On-chain Streams

BeidouChain streams enable a blockchain to be used as a general purpose append-only database, with the blockchain providing timestamping, notarization and immutability.

Streams provide a natural abstraction for blockchain use cases which focus on general data retrieval, timestamping and archiving, rather than the transfer of assets between participants. Streams can be used to implement three different types of databases on a chain:

  1. A key-value database or document store, in the style of NoSQL.
  2. A time series database, which focuses on the ordering of entries.
  3. An identity-driven database where entries are classified according to their author.

These can be considered as the ‘what’, ‘when’ and ‘who’ of a shared database.

 

Streams basics

Any number of streams can be created in a BeidouChain blockchain, and each stream acts as an independent append-only collection of items. Each item in a stream has the following characteristics:

  • One or more publishers who have digitally signed that item.
  • An optional key for convenient later retrieval.
  • Some data, which can range from a small piece of text to many megabytes of raw binary.
  • timestamp, which is taken from the header of the block in which the item is confirmed.

Behind the scenes, each item in a stream is represented by a blockchain transaction, but developers can read and write streams with no awareness of this underlying mechanism. (More advanced users can use raw transactions to write to multiple streams, issue or transfer assets and/or assign permissions in a single atomic transaction.)

Streams integrate with BeidouChain’s permissions system in a number of ways. First, streams can only be created by those who have permission to do so, in the same way that assets can only be issued by certain addresses. When a stream is created, it is open or closed. Open streams are writeable by anybody who has permission to send a blockchain transaction, while closed streams are restricted to a changeable list of permitted addresses. In the latter case, each stream has one or more administrators who can change those write permissions over time.
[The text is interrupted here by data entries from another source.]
-- ==== Sys2Proof/Machine/Control.lean ====
section
/-! DEFINITION. Decoder control (`43_decoder_control.md`): the reset and end codes, the first literal, `STEP`, and the
codewords of the stream in each phase (`30_encoding.md` R97). -/

namespace Sys2Proof.Machine

/-- `DO_RESET()` (R164). `PW` becomes unspecified: it takes a free value (log entry 2). `BITPOS` and `WR` go on. -/
def doReset (s : State) : State :=
  withPhase .postReset (dictReset
    { s with w := .w9, d := Config.dInit, pw := Config.freeCode s.draws, draws := s.draws + 1 })

/-- `PHASE <- DONE` (R168, R170); no comparison of `WR` with `DST_CAP`. -/
def finish (s : State) : State := withPhase .done s

/-- `FIRST_LITERAL()` (R167). -/
def firstLiteral (s : State) : Res Unit :=
  (emit (litByte s.cw) s).bind fun _ s1 => .ok () (withPhase .running (withPrevious s1.cw s1))

/-- A first codeword other than 0x100 (R163). -/
def firstNotReset (s : State) : Res Unit := raise .invalidContainer .firstNotReset s

/-- A composite code directly after a reset code (R169). -/
def nonliteralAfterReset (s : State) : Res Unit := raise .corruptStream .nonliteralAfterReset s

/-- No step is enabled in `IDLE`, `DONE` and `FAULT` (R27). -/
def notEnabled {α : Type} (s : State) : Res α := .fault (.noStepEnabled s.phase)

/-- The dispatch of `STEP()` on `PHASE` and `CW` (R160), as its pseudocode has it. -/
def dispatchStep (s : State) : Res Unit :=
  match s.phase with
  | .awaitingReset =>
    if s.cw = Config.codeReset then .ok () (doReset s) else firstNotReset s
  | .postReset =>
    if s.cw.toNat ≤ 0xFF then firstLiteral s
    else if s.cw = Config.codeReset then .ok () (doReset s)
    else if s.cw = Config.codeEnd then .ok () (finish s)
    else nonliteralAfterReset s
  | .running =>
    if s.cw = Config.codeReset then .ok () (doReset s)
    else if s.cw = Config.codeEnd then .ok () (finish s)
    else dataCodeword s
  | .idle => notEnabled s
  | .done => notEnabled s
  | .fault => notEnabled s

/-- `STEP()` (R160). -/
def stepOnce (s : State) : Res Unit :=
  if s.phase.isRunning then (brRead s).bind fun _ s1 => dispatchStep s1 else notEnabled s

/-! ## The codewords in each phase -/

/-- `RESET` (R97): R163, R166, R165. -/
def resetCodeword (s : State) : Res Unit :=
  match s.phase with
  | .awaitingReset => .ok () (doReset s)
  | .postReset => .ok () (doReset s)
  | .running => .ok () (doReset s)
  | .idle => notEnabled s
  | .done => notEnabled s
  | .fault => notEnabled s

/-- `END` (R97): R163, R168, R170. -/
def endCodeword (s : State) : Res Unit :=
  match s.phase with
  | .awaitingReset => firstNotReset s
  | .postReset => .ok () (finish s)
  | .running => .ok () (finish s)
  | .idle => notEnabled s
  | .done => notEnabled s
  | .fault => notEnabled s

/-- `LIT` (R97): R163, R167, R182. -/
def litCodeword (s : State) : Res Unit :=
  match s.phase with
  | .awaitingReset => firstNotReset s
  | .postReset => firstLiteral s
  | .running => dataCodeword s
  | .idle => notEnabled s
  | .done => notEnabled s
  | .fault => notEnabled s

/-- A codeword of `CODE`'s bits (R97): R163, R169, and in `RUNNING` the operation given. -/
def codeCodeword (inRunning : State → Res Unit) (s : State) : Res Unit :=
  match s.phase with
  | .awaitingReset => firstNotReset s
  | .postReset => nonliteralAfterReset s
  | .running => inRunning s
  | .idle => notEnabled s
  | .done => notEnabled s
  | .fault => notEnabled s

/-- What the words of `KWKWK` do in `RUNNING`: R184 where `CW == N`; where the row's condition does not hold the words
are `CODE`'s (R97; log entry 9). -/
def kwkwkInRunning (s : State) : Res Unit := if s.cw.toNat = s.n then kwkwkCode s else dataCodeword s

/-- What the words of `INVALID` do in `RUNNING`: R186 where `CW > N`; otherwise the words are `CODE`'s (R97; log
entry 9). -/
def invalidInRunning (s : State) : Res Unit := if s.n < s.cw.toNat then invalidCode s else dataCodeword s

/-- `RESET` (R164; R163, R165, R166). The width has done its work in `BR.READ`. -/
def execReset (_w : Width) (s : State) : Host.Outcome State Fault Refusal :=
  (resetCodeword (latch Config.codeReset s)).outcome

/-- `END` (R170; R163, R168). -/
def execEndStream (_w : Width) (s : State) : Host.Outcome State Fault Refusal :=
  (endCodeword (latch Config.codeEnd s)).outcome

/-- `LIT` (R182; R163, R167). -/
def execLit (_w : Width) (b : Byte) (s : State) : Host.Outcome State Fault Refusal :=
  (litCodeword (latch (litCode b) s)).outcome

/-- `CODE` (R183; R163, R169; the dispatch on `N` is R181). -/
def execCode (_w : Width) (cw : Code) (s : State) : Host.Outcome State Fault Refusal :=
  (codeCodeword dataCodeword (latch cw s)).outcome

/-- `KWKWK` (R184). -/
def execKwkwk (_w : Width) (cw : Code) (s : State) : Host.Outcome State Fault Refusal :=
  (codeCodeword kwkwkInRunning (latch cw s)).outcome

/-- `INVALID` (R186). -/
def execInvalid (_w : Width) (cw : Code) (s : State) : Host.Outcome State Fault Refusal :=
  (codeCodeword invalidInRunning (latch cw s)).outcome

/-- `DO_RESET` (R164). -/
def execDoReset (s : State) : Host.Outcome State Fault Refusal := .next (doReset s)

/-- `FIRST_LITERAL` (R167). -/
def execFirstLiteral (s : State) : Host.Outcome State Fault Refusal := (firstLiteral s).outcome

/-- `STEP` (R160): one codeword is consumed with all its effects, and the step is over (R14), so `CW` and `C` become
unspecified where another step follows (`endStep`, R29; log entry 2). -/
def execStep (s : State) : Host.Outcome State Fault Refusal := onNext endStep (stepOnce s).outcome

end Sys2Proof.Machine
end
Each blockchain has an optional ‘root’ stream, which is defined in its parameters and exists from the moment the chain is created. This enables a blockchain to be used immediately for storing and retrieving data, without waiting for a stream to be explicitly created.
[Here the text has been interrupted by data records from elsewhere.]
-- ==== Sys2Proof/Certificates/Slice0/Obligations.lean ====
section
/-! DEFINITION. The statements about the block, for the provers. Each docstring names the rule of the spec the statement
formalises. A register's unspecified value after an operation stands in a statement as an existential: nothing is said
about it. -/

open Sys2Proof Sys2Proof.Machine

/-! ## Encoding -/

/-- R94, R96: words written out from the patterns of R94 decode to the operations they stand for, one of each class at
each width where the pattern differs. -/
def Obligations.SpecWordsDecode : Prop :=
  decode .w9 0b100000000#12 = .ok (.reset .w9) ∧ decode .w12 0b000100000000#12 = .ok (.reset .w12) ∧
  decode .w9 0b100000001#12 = .ok (.endStream .w9) ∧ decode .w12 0b000100000001#12 = .ok (.endStream .w12) ∧
  decode .w9 0b001000001#12 = .ok (.lit .w9 0x41#8) ∧ decode .w12 0b000011111111#12 = .ok (.lit .w12 0xFF#8) ∧
  decode .w9 0b100000010#12 = .ok (.code .w9 0x102#12) ∧ decode .w10 0b1000000000#12 = .ok (.code .w10 0x200#12) ∧
  decode .w12 0b111111111111#12 = .ok (.code .w12 0xFFF#12)

/-- R96: decoding accepts exactly the values of the width, gives the class of the first row of the opcode table that the
codeword matches, a well-formed operation, and one whose encoding is the codeword (no bit is dropped). -/
def Obligations.DecodeFollowsOpcodeTable : Prop :=
  ∀ (w : Width) (cw : Code),
    (cw.toNat < 2 ^ w.bits → ∃ i, decode w cw = .ok i ∧ i.codewordClass = firstMatch (opcodeRows w) cw ∧
      i.wellFormed = true ∧ encode i = some ⟨w, cw⟩) ∧
    (2 ^ w.bits ≤ cw.toNat → decode w cw = .error (.codewordTooWide w cw))

/-- R94, R95, R97: for every well-formed operation that has a codeword, decoding its codeword gives the operation back;
for the alias rows `KWKWK` and `INVALID` it gives the `CODE` whose words they share. -/
def Obligations.EncodeThenDecode : Prop :=
  ∀ (i : Instr) (c : Codeword), i.wellFormed = true → encode i = some c →
    decode c.width c.value = .ok i.staticName

/-- R105, R125: reading the packer's output at the position and width of any of its codewords returns that codeword, and
moves the cursor to the next. -/
def Obligations.PackThenRead : Prop :=
  ∀ (before after : List Codeword) (c : Codeword) (s : State),
    (∀ x ∈ before ++ c :: after, x.value.toNat < 2 ^ x.width.bits) →
    s.srcLen = (pack (before ++ c :: after)).length →
    (∀ a b, (pack (before ++ c :: after))[a]? = some b → s.src.read a = some b) →
    s.bitpos = totalBits before → s.w = c.width →
    exec .brRead s = .next { s with cw := c.value, bitpos := totalBits before + c.width.bits }

/-! ## The BitReader -/

/-- R120, R122, R125: `BR.READ`. An admitted read whose window bytes are placed completes: `CW` is the integer whose bit
`t` (for `0 <= t < W`) is stream bit `BITPOS + t`, its upper bits are zero, `BITPOS` advances by `W`, and nothing else
changes. A read that would pass the end of the source raises `Fault(BufferOverrun, SOURCE_EXHAUSTED)`; the cursor and
`CW` are not changed, nor is anything but the fault record and the phase. -/
def Obligations.BrReadOperation : Prop :=
  ∀ s : State,
    (s.bitpos + s.w.bits ≤ 8 * s.srcLen →
      (∀ a, s.bitpos / 8 ≤ a → a ≤ s.bitpos / 8 + 2 → srcByte s a ≠ none) →
      ∃ cw : Code, exec .brRead s = .next { s with cw := cw, bitpos := s.bitpos + s.w.bits } ∧
        ∀ t, cw.getLsbD t = (decide (t < s.w.bits) && streamBit s (s.bitpos + t))) ∧
    (8 * s.srcLen < s.bitpos + s.w.bits →
      exec .brRead s =
        .next { s with errKind := .bufferOverrun, errCause := .sourceExhausted, phase := .fault })

/-! ## The step -/

/-- R160, R120: where the codeword at the cursor lies inside the source, its window bytes are placed and it decodes to
`i`, a step in a running phase is `exec i` on the state with `CW` and the cursor moved on; after it the step-local
temporaries are forgotten (`endStep`, R29). -/
def Obligations.StepRunsDecodedCodeword : Prop :=
  ∀ (s : State) (b0 b1 b2 : Byte) (i : Instr), s.phase.isRunning = true → s.bitpos + s.w.bits ≤ 8 * s.srcLen →
    srcByte s (s.bitpos / 8) = some b0 → srcByte s (s.bitpos / 8 + 1) = some b1 →
    srcByte s (s.bitpos / 8 + 2) = some b2 →
    decode s.w (codewordAt (windowOf b0 b1 b2) (s.bitpos % 8) s.w) = .ok i →
    step s = onNext endStep (exec i
      { s with cw := codewordAt (windowOf b0 b1 b2) (s.bitpos % 8) s.w, bitpos := s.bitpos + s.w.bits })

/-- R160, R97: in every running phase, reading, decoding and executing a codeword is the pseudocode of `STEP`, which
dispatches on `PHASE` and on the value of `CW` without decoding. Both end the step, with the same free values in `CW`
and `C` (the model's form of R29's unspecified values, log entry 2). -/
def Obligations.DecodedStepIsStepPseudocode : Prop :=
  ∀ s : State, s.phase.isRunning = true → step s = exec .step s

/-- R160: `STEP` is total on its enabled phases, where the host has placed the source: either the read is not admitted,
and the step enters `FAULT`; or the codeword read decodes, and `STEP` completes as the decoded operation does, and ends
the step: `CW` and `C` become unspecified where another step follows (`endStep`, R29; the free values are the model's,
log entry 2). -/
def Obligations.StepTotalOnRunningPhases : Prop :=
  ∀ s : State, s.phase.isRunning = true → SourcePlaced s →
    (8 * s.srcLen < s.bitpos + s.w.bits →
      exec .step s = .next { s with errKind := .bufferOverrun, errCause := .sourceExhausted, phase := .fault }) ∧
    (s.bitpos + s.w.bits ≤ 8 * s.srcLen →
      ∃ (cw : Code) (i : Instr) (t : State), decode s.w cw = .ok i ∧ encode i = some ⟨s.w, cw⟩ ∧
        exec .brRead s = .next { s with cw := cw, bitpos := s.bitpos + s.w.bits } ∧
        exec i { s with cw := cw, bitpos := s.bitpos + s.w.bits } = .next t ∧ exec .step s = .next (endStep t))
Confidentiality is the biggest challenge in a large number of blockchain use cases. This is because each node in a blockchain sees a full copy of the entire chain’s contents. Streams provide a natural way to support encrypted data on a blockchain, as follows:

  1. One stream is used by participants to distribute their public keys for any public-key cryptography scheme.
  2. A second stream is used to publish data, where each piece of data is encrypted using symmetric cryptography with a unique key.
  3. A third stream provides data access. For each participant who should see a piece of data, a stream entry is created which contains that data’s secret key, encrypted using that participant’s public key.

This provides an efficient way to archive data on a blockchain, while making it visible only to certain participants.

 

Retrieving from streams

The core value of streams is in indexing and retrieval. Each node can choose which streams to subscribe to, with the blockchain guaranteeing that all nodes which subscribe to a particular stream will see the same items within. (A node can also be configured to automatically subscribe to every new stream created.)

If a node is subscribed to a stream, information can be retrieved from that stream in a number of ways:

  • Retrieving items from the stream in order.
  • Retrieving items with a particular key.
  • Retrieving items signed by a particular publisher.
  • Listing the keys used in a stream, with item counts for each key.
  • Listing the publishers in a stream, with item counts.

As mentioned at the start, these methods of retrieval allow streams to be used for key-value databasestime series databases and identity-driven databases. All retrieval APIs offer start and count parameters, allowing subsections of long lists to be efficiently retrieved (like a LIMIT clause in SQL). Negative values for start allow the most recent items to be retrieved.

Streams can contain multiple items with the same key, and this naturally solves the tension between blockchain immutability and the need to update a database. Each effective database ‘entry’ should be assigned a unique key in your application, with each update to that entry represented by a new stream item with its key. BeidouChain’s stream retrieval APIs can then be used to: (a) retrieve the first or last version of a given entry, (b) retrieve a full version history for an entry, (c) retrieve information about multiple entries, including the first and last versions of each.

Note that because of a blockchain’s peer-to-peer architecture, items in a stream may arrive at different nodes in different orders, and BeidouChain allows items to be retrieved before they are ‘confirmed’ in a block. As a result, all retrieval APIs offer a choice between global (the default) or local ordering. Global ordering guarantees that, once the chain has reached consensus, all nodes receive the same responses from the same API calls. Local ordering guarantees that, for any particular node, the ordering of a stream’s items will never change between API calls. Each application can make the appropriate choice for its needs.